Task directions - Within the records that follow, find every line containing the string "Source". Copy those lines.

Provided entries -
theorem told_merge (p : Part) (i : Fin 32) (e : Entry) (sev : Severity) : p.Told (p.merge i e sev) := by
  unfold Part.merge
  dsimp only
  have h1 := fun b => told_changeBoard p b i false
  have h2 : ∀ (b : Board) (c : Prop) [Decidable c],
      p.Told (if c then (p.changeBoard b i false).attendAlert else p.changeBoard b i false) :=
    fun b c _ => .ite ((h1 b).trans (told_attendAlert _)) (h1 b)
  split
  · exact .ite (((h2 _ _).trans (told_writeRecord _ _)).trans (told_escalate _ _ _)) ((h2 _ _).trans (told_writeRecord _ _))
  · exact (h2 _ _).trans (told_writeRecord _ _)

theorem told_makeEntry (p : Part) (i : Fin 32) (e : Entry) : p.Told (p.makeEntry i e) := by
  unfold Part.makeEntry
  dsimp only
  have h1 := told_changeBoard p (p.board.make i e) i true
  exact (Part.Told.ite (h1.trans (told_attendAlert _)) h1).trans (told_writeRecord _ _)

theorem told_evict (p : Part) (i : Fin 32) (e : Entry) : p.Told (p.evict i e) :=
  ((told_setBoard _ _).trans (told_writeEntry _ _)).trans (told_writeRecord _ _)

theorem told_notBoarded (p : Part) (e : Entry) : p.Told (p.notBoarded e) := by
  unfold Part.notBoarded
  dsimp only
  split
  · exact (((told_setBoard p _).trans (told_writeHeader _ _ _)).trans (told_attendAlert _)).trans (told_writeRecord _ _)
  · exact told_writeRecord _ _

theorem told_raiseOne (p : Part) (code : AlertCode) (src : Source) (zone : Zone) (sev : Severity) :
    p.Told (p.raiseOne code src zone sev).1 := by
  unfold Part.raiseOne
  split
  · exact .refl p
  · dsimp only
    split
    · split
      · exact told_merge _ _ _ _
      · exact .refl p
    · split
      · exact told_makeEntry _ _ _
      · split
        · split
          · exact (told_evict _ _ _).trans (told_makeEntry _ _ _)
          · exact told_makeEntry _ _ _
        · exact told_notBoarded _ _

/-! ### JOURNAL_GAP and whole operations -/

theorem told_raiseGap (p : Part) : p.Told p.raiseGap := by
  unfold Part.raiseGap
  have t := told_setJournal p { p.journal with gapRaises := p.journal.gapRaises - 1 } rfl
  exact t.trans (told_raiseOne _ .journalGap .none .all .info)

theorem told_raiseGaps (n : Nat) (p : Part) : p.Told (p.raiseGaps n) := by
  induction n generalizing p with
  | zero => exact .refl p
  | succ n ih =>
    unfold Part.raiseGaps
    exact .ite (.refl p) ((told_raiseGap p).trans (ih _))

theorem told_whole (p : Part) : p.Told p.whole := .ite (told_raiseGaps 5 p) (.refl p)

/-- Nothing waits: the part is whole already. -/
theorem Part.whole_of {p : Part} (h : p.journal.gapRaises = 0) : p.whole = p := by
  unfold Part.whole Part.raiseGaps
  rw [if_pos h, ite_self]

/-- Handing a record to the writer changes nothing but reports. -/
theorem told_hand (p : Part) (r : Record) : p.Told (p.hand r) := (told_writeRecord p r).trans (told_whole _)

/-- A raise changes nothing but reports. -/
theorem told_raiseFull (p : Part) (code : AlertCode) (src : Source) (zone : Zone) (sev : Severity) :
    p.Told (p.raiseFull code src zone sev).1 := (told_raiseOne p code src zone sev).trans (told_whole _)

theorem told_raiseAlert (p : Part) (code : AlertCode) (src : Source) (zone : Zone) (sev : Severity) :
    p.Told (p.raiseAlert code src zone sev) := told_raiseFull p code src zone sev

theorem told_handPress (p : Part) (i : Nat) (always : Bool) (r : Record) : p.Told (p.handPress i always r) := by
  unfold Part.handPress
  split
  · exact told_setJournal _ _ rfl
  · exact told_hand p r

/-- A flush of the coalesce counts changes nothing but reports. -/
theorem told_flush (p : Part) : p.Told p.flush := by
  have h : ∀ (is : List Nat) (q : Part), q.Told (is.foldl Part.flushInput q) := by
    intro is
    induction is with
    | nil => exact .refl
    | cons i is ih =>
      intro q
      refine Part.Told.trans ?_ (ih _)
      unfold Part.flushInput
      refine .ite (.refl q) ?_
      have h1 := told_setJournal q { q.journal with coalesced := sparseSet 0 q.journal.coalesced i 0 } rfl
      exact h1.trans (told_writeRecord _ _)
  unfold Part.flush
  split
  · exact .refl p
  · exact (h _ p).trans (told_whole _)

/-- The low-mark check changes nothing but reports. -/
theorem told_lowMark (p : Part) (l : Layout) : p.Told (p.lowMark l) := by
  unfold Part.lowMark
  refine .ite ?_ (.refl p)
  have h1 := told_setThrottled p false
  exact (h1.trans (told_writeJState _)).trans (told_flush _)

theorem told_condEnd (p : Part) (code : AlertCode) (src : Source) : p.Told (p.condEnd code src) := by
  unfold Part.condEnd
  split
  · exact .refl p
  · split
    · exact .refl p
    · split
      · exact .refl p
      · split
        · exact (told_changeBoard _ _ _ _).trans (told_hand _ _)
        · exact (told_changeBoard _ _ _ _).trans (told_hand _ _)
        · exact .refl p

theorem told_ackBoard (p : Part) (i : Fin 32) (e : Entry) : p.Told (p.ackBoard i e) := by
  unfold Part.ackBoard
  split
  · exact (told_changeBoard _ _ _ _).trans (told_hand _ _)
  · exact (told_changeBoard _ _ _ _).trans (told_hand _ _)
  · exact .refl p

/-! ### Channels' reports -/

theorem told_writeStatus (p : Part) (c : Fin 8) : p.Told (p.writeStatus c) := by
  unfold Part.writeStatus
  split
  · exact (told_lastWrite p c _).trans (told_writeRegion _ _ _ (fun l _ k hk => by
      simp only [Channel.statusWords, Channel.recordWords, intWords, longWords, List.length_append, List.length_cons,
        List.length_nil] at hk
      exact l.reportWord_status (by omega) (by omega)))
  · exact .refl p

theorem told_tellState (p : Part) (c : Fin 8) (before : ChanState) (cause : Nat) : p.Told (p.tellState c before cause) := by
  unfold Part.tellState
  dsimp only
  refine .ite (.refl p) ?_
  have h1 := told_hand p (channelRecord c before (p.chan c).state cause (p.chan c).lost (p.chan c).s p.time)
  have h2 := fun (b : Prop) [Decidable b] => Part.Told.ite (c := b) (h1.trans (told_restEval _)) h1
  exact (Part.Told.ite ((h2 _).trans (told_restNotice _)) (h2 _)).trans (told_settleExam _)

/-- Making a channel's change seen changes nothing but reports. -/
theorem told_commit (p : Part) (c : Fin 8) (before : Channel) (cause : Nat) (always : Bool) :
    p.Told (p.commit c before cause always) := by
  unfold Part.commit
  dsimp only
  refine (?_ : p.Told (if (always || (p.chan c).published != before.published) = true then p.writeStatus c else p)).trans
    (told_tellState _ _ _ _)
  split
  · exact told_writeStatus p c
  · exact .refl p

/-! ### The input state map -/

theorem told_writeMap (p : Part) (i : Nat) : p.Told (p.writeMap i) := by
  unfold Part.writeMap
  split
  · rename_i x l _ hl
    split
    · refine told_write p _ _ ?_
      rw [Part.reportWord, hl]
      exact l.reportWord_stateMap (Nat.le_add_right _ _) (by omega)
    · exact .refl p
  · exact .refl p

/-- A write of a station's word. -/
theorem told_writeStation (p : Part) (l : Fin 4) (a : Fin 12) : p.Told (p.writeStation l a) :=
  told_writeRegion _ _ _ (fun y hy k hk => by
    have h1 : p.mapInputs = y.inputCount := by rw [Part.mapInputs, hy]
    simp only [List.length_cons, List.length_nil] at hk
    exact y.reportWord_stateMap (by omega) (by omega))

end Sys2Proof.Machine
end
---
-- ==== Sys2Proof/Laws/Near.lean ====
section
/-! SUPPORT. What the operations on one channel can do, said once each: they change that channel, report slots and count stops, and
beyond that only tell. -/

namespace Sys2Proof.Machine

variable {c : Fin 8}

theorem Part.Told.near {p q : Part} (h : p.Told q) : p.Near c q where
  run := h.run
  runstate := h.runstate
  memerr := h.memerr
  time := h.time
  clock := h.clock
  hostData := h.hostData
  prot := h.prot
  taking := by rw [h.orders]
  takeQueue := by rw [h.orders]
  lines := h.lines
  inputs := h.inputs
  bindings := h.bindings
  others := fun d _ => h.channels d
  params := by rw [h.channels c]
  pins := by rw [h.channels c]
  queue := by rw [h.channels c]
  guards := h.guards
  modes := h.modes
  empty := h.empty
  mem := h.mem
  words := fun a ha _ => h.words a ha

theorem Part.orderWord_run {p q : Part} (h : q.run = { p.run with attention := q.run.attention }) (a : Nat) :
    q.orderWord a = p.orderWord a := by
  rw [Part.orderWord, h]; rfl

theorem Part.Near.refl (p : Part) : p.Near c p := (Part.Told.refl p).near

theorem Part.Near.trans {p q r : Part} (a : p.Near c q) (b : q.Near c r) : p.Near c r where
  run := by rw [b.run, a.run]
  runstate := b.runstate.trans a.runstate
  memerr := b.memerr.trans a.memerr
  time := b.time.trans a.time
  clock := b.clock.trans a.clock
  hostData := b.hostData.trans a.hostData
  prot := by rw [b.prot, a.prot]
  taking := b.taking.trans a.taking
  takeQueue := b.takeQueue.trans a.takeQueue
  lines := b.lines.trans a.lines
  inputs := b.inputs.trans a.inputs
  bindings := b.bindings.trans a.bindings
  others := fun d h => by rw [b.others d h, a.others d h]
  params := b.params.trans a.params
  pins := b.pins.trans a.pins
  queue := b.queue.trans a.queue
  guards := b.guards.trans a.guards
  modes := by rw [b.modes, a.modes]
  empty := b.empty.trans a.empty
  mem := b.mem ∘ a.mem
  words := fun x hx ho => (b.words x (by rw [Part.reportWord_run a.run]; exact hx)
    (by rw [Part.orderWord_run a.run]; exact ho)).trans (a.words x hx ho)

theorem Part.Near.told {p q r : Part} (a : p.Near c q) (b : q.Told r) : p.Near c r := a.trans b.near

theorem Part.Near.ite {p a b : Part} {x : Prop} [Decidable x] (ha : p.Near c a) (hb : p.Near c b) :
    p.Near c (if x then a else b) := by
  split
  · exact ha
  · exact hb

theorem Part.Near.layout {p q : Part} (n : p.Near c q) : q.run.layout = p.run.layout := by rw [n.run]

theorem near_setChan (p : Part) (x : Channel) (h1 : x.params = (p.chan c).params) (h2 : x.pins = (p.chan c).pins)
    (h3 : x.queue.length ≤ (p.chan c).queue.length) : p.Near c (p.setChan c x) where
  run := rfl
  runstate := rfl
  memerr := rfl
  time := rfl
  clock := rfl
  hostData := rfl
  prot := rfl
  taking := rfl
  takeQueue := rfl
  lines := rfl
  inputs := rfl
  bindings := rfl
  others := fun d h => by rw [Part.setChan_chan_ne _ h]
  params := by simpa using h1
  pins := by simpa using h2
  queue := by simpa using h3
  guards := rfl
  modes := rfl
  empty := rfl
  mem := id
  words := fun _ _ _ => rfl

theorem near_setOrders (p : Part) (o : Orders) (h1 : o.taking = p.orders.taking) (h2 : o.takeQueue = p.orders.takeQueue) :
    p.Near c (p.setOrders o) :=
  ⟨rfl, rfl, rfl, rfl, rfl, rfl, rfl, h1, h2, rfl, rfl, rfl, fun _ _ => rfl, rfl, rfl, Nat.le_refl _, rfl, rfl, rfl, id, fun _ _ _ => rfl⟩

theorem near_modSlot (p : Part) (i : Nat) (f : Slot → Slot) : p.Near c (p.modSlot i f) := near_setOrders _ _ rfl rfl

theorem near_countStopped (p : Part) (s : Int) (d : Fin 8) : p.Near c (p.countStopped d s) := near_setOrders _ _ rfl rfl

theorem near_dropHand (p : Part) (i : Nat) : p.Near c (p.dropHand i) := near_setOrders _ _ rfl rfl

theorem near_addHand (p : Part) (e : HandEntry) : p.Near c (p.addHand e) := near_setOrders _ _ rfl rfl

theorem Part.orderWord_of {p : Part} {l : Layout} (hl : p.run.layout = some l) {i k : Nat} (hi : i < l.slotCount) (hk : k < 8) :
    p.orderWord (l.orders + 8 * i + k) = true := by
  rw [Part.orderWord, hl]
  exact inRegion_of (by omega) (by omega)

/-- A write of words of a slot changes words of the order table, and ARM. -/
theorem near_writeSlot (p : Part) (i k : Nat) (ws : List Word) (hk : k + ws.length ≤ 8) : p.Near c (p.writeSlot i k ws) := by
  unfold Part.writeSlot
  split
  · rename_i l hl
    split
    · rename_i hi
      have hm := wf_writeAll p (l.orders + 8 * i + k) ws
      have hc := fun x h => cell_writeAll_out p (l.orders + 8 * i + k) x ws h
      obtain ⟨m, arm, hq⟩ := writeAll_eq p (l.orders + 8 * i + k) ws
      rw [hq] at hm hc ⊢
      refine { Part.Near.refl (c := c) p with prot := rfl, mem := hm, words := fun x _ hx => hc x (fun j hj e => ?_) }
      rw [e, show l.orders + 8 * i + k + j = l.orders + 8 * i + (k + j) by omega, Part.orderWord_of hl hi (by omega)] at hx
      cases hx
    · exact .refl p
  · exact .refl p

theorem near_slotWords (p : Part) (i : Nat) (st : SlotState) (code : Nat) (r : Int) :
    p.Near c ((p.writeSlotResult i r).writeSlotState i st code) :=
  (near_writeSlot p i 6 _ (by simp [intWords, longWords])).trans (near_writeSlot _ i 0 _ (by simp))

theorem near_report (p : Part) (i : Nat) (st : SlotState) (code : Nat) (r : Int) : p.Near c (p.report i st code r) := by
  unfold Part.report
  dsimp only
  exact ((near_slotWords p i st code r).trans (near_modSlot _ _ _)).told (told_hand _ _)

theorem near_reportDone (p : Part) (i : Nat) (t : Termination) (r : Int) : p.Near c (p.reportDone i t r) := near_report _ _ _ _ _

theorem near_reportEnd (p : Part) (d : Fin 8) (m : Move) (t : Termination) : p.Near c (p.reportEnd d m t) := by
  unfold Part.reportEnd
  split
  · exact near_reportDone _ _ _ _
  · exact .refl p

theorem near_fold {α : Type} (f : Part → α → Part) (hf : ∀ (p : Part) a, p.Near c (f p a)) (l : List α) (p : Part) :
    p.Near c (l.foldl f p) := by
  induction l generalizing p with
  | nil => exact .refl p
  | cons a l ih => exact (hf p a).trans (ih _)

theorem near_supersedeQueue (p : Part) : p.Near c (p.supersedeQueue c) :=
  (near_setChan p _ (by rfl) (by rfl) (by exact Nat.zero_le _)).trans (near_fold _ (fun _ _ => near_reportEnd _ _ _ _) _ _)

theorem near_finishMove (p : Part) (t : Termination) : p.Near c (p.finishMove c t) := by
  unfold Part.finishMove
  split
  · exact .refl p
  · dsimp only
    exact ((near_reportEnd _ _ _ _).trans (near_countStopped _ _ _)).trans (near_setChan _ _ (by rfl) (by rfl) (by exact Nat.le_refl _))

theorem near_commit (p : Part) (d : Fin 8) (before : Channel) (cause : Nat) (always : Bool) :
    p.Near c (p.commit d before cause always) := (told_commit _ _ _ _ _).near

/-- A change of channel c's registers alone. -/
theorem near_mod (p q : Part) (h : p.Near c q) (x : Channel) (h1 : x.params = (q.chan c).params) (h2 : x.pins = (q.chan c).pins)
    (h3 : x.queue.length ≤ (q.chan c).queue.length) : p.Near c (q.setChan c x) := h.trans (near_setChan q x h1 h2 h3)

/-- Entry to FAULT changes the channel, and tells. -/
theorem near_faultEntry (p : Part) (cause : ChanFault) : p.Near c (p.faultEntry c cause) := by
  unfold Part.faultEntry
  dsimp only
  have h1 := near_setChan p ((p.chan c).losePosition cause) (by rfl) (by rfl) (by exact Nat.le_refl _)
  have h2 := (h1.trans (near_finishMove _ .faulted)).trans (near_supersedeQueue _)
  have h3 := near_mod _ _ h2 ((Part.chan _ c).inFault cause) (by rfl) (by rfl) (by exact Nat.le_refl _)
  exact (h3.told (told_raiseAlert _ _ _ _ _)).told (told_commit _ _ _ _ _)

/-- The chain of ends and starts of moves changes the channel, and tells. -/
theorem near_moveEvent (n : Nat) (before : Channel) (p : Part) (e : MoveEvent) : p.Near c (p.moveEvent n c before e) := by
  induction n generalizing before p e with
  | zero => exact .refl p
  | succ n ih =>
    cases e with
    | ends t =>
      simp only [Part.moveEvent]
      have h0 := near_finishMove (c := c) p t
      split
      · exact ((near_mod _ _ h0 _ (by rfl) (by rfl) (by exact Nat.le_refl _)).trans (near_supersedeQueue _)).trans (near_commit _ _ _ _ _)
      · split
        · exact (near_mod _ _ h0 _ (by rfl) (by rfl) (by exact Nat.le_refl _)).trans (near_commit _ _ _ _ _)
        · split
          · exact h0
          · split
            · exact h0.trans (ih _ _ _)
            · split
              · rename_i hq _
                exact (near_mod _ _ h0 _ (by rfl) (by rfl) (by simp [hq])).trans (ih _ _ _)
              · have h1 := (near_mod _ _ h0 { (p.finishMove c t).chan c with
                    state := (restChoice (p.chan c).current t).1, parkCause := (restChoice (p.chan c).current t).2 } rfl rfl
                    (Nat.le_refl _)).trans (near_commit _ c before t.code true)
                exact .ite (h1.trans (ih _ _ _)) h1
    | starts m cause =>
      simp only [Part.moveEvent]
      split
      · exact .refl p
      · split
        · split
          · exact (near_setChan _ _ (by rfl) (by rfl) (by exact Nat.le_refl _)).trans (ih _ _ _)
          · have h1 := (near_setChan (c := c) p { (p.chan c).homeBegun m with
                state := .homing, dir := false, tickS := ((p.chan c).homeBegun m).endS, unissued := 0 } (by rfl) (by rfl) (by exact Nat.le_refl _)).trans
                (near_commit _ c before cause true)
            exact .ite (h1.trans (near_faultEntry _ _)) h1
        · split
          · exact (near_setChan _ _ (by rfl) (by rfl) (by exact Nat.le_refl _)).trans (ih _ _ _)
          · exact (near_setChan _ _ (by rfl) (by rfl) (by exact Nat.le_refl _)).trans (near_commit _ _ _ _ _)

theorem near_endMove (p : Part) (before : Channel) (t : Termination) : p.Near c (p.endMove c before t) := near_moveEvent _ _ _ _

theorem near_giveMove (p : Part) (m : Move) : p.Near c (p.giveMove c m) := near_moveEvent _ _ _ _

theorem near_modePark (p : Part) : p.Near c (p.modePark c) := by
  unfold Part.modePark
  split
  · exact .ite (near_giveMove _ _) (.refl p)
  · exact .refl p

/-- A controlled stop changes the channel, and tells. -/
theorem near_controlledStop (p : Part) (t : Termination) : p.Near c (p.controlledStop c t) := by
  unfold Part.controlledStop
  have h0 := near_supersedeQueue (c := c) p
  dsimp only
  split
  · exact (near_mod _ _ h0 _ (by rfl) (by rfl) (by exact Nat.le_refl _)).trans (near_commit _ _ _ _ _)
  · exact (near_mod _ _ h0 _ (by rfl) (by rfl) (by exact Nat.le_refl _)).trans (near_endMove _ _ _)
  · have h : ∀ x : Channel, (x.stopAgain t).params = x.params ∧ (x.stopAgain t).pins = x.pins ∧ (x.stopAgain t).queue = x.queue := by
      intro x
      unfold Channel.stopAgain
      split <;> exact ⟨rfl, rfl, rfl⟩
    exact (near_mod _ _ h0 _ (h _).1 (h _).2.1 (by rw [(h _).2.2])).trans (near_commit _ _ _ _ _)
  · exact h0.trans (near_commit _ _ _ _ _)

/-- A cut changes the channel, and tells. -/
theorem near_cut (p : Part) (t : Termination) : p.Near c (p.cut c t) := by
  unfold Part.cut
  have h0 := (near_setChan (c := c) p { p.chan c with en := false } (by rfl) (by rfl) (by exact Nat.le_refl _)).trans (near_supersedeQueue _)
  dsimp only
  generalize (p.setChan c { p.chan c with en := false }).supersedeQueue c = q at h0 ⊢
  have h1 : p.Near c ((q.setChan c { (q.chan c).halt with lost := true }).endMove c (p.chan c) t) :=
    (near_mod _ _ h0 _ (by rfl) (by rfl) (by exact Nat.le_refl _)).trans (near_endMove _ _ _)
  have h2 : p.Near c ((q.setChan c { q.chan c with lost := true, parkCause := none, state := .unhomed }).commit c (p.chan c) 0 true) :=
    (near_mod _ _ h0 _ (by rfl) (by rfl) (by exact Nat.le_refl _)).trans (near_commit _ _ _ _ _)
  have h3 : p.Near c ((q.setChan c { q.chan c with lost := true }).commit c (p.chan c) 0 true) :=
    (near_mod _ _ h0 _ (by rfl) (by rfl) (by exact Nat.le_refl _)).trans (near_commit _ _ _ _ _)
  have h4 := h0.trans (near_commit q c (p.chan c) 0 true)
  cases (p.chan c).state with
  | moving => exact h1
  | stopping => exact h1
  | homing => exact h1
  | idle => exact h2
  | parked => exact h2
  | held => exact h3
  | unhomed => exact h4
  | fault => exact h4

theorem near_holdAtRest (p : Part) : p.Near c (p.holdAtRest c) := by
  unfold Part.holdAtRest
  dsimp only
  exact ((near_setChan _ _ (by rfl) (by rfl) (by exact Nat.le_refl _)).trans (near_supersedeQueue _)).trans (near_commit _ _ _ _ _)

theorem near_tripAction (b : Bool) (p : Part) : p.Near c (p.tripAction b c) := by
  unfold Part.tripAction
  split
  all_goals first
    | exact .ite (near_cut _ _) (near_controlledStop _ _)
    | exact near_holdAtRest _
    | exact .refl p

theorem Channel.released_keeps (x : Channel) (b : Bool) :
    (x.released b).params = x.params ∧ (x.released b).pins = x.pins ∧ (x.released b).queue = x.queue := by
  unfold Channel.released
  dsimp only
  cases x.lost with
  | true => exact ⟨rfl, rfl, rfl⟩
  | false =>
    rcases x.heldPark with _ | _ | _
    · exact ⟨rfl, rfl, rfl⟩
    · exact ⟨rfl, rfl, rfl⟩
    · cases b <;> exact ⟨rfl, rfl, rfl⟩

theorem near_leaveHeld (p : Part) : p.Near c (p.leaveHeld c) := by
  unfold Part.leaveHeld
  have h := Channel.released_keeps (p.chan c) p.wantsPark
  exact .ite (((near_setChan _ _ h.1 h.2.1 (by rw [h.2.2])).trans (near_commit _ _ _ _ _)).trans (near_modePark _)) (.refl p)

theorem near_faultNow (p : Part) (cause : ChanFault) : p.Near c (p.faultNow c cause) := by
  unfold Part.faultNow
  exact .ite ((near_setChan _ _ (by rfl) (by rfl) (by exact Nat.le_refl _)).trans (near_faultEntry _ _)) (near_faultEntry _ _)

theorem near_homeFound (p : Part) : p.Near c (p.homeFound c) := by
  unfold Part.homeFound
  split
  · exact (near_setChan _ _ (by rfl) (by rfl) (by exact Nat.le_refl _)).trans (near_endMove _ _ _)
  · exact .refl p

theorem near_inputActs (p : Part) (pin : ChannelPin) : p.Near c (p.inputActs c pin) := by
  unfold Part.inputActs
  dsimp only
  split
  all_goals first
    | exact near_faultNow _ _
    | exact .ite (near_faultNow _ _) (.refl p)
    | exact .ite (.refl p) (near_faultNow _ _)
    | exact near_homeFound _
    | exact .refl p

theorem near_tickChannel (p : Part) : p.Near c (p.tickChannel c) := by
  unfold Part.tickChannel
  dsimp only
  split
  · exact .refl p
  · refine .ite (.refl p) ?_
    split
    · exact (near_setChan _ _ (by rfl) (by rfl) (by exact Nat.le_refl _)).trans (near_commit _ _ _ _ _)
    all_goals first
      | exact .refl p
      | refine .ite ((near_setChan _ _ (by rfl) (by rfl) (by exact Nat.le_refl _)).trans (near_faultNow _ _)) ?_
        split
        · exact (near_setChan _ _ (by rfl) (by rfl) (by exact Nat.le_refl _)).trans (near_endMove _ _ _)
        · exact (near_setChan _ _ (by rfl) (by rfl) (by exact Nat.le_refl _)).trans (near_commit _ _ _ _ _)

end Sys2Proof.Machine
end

Response to this task -
theorem told_raiseOne (p : Part) (code : AlertCode) (src : Source) (zone : Zone) (sev : Severity) :
theorem told_raiseFull (p : Part) (code : AlertCode) (src : Source) (zone : Zone) (sev : Severity) :
theorem told_raiseAlert (p : Part) (code : AlertCode) (src : Source) (zone : Zone) (sev : Severity) :
theorem told_condEnd (p : Part) (code : AlertCode) (src : Source) : p.Told (p.condEnd code src) := by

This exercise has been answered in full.